▸ Exercise objective: Go through the lines below and count those that contain "satFld"; the number is all that should be returned.

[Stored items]
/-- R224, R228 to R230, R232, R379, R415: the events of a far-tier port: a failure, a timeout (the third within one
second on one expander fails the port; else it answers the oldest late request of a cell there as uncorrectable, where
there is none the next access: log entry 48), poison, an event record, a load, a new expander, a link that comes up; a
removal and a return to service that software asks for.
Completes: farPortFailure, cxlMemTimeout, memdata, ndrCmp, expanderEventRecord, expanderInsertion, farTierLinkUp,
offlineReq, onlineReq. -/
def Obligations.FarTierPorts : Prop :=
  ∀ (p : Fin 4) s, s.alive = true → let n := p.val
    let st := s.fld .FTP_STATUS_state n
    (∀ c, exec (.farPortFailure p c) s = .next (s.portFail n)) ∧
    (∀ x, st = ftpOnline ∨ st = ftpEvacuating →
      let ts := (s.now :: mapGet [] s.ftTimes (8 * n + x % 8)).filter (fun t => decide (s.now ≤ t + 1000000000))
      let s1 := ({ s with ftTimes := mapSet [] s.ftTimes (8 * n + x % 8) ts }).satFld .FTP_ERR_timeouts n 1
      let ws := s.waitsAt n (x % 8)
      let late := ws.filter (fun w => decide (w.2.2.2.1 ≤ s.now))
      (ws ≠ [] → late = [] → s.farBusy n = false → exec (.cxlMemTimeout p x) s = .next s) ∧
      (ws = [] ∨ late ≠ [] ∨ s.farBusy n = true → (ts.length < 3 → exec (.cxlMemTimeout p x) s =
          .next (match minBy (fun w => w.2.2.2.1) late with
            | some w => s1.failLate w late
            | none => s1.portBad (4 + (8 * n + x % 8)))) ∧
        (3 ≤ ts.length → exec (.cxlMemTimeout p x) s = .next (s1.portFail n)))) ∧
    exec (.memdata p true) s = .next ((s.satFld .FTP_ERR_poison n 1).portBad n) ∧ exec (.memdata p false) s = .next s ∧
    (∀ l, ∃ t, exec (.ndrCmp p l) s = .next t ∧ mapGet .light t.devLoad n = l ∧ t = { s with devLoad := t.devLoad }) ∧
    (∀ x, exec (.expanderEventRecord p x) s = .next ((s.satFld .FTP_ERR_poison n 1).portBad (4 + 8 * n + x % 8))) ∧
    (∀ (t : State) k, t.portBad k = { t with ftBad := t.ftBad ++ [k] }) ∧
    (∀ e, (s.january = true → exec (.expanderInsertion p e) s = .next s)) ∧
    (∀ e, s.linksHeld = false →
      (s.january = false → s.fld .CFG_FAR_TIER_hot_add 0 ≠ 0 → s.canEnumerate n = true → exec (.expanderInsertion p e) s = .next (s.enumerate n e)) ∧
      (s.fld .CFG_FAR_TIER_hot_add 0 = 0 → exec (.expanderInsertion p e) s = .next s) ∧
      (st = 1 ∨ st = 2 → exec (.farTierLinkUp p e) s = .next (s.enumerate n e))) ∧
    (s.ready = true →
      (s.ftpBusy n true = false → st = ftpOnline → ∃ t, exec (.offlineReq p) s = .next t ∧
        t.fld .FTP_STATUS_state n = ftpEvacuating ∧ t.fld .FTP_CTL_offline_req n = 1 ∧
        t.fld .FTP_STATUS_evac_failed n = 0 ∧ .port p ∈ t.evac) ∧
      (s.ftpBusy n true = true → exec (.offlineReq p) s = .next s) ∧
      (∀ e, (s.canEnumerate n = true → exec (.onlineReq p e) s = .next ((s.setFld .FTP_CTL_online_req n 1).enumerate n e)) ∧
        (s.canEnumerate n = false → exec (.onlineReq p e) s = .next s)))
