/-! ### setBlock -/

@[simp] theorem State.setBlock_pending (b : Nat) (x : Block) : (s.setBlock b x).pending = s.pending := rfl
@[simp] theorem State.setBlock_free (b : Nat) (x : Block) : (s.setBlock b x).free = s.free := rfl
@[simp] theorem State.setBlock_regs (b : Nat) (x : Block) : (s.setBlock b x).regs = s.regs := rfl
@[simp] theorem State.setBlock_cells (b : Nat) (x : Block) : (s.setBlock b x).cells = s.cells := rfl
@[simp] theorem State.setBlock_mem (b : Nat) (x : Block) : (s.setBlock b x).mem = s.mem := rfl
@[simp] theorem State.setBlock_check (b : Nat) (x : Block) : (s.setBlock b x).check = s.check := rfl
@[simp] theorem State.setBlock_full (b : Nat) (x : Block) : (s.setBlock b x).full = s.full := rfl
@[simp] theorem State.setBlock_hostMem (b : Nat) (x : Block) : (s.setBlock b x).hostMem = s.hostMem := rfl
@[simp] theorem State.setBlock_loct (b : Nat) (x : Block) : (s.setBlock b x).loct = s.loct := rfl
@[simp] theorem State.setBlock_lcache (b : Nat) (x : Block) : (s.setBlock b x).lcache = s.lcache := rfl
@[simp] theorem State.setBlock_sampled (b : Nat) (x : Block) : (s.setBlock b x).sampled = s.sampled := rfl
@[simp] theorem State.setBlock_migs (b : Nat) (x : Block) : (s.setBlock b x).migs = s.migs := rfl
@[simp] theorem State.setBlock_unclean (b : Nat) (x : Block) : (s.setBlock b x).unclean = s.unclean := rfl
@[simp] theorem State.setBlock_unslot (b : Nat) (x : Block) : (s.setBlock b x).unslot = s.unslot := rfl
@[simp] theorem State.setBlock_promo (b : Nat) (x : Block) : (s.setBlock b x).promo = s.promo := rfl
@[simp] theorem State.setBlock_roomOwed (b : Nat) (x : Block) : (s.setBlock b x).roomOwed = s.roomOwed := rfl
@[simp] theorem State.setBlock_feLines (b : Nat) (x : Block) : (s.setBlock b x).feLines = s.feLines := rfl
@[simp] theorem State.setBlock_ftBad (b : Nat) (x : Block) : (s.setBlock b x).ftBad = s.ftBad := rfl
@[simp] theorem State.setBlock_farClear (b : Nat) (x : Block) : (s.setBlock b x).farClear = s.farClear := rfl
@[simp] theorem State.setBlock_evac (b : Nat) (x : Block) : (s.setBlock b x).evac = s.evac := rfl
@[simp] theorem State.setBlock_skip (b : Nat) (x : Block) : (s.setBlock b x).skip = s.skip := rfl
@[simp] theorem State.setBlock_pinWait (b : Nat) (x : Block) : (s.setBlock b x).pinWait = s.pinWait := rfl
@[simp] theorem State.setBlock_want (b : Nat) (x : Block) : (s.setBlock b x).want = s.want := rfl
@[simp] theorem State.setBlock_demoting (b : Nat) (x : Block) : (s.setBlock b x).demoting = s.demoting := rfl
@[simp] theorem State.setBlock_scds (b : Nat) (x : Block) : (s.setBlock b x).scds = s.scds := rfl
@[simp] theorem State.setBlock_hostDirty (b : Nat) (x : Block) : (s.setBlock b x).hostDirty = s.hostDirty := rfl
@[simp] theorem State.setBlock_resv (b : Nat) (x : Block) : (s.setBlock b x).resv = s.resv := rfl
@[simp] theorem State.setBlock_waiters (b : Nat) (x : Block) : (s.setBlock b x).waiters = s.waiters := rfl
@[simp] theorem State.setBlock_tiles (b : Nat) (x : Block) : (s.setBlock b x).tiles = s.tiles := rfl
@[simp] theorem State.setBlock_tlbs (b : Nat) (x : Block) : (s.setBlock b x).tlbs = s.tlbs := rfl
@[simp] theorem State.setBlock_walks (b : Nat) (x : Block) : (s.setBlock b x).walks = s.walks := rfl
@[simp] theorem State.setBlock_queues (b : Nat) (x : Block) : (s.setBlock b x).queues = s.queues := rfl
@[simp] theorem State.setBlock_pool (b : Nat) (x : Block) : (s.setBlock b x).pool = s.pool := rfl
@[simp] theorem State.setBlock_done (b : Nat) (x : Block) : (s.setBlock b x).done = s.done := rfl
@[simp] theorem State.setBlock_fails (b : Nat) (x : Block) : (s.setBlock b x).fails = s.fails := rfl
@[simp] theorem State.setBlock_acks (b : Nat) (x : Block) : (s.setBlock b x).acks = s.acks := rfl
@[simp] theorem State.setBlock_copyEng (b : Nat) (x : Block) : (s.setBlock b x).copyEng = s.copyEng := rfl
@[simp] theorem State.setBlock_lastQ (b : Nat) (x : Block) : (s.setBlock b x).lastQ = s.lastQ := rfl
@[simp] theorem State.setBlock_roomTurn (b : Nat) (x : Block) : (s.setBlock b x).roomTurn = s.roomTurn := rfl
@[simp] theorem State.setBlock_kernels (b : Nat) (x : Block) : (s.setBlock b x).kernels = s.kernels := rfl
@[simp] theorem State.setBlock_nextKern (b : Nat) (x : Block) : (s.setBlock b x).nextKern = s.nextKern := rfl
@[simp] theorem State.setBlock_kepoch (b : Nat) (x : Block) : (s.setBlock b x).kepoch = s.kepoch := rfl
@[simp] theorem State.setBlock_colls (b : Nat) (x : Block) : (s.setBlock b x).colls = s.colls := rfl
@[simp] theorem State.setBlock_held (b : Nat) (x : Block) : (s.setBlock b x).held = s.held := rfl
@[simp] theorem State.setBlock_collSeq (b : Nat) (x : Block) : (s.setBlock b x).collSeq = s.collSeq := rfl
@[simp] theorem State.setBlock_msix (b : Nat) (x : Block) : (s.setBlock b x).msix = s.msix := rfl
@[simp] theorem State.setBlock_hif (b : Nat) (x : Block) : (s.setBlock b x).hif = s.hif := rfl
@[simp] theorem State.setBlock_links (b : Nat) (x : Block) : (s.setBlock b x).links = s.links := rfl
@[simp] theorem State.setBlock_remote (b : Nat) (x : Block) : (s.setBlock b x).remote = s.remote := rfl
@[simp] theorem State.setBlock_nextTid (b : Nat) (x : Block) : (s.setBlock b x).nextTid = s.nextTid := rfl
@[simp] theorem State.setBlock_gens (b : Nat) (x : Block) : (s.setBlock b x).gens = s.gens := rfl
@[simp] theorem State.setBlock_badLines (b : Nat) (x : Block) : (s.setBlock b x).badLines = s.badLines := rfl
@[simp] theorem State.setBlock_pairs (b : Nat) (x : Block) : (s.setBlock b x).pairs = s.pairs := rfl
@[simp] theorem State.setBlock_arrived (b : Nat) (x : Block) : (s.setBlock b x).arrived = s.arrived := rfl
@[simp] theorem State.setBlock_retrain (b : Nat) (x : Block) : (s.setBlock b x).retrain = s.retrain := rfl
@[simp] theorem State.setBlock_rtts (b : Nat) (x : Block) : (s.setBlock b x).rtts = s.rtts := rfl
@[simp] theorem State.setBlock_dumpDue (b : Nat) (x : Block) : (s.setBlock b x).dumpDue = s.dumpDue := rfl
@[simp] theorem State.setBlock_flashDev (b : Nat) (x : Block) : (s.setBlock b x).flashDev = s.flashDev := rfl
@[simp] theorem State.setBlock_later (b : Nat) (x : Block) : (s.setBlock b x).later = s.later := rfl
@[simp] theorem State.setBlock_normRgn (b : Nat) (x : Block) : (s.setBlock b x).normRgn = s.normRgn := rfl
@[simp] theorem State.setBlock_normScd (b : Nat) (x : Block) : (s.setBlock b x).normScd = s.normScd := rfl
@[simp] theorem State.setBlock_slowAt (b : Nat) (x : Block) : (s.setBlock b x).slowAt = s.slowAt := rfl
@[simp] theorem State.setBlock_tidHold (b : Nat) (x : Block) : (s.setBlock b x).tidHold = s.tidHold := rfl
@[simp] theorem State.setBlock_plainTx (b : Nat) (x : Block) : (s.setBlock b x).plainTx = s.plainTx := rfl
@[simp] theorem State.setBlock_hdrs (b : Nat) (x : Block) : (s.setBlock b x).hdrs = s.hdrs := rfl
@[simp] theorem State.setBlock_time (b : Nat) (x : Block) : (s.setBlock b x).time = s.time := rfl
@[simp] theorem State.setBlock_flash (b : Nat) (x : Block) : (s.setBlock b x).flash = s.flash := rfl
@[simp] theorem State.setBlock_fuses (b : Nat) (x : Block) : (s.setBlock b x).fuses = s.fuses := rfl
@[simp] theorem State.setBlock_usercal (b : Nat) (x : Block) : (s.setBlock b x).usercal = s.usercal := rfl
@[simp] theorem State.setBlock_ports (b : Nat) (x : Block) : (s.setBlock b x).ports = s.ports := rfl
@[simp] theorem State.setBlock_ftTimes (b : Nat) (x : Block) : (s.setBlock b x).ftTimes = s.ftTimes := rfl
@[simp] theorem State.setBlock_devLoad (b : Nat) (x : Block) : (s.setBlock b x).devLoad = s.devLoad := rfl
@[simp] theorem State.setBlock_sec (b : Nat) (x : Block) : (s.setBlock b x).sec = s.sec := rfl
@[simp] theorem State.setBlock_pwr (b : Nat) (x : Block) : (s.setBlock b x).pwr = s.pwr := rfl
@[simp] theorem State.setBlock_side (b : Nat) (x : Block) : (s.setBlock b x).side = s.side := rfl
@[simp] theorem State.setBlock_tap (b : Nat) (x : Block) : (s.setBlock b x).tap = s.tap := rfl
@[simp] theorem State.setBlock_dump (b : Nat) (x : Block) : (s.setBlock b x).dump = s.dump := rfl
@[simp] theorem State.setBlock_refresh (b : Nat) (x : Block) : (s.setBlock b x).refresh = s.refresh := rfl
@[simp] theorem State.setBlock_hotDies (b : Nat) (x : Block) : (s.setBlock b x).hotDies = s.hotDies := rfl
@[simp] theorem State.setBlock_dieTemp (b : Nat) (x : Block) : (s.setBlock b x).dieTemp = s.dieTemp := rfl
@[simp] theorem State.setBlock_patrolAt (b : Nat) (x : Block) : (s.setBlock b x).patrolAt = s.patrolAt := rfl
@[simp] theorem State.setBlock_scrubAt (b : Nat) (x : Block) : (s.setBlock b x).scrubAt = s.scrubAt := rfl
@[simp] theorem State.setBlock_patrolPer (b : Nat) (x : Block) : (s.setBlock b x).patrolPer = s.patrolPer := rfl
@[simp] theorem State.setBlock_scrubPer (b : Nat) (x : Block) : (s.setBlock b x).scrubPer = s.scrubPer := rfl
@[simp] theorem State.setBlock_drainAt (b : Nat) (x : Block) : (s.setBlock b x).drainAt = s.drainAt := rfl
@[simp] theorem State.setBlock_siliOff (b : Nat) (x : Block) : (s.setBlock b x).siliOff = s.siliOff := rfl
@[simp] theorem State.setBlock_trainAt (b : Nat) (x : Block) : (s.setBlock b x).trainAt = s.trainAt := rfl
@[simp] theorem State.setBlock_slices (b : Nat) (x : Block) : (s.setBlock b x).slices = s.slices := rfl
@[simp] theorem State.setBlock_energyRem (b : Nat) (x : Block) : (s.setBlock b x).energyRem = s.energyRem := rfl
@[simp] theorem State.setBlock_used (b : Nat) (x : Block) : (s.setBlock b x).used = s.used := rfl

▸ Task result: 3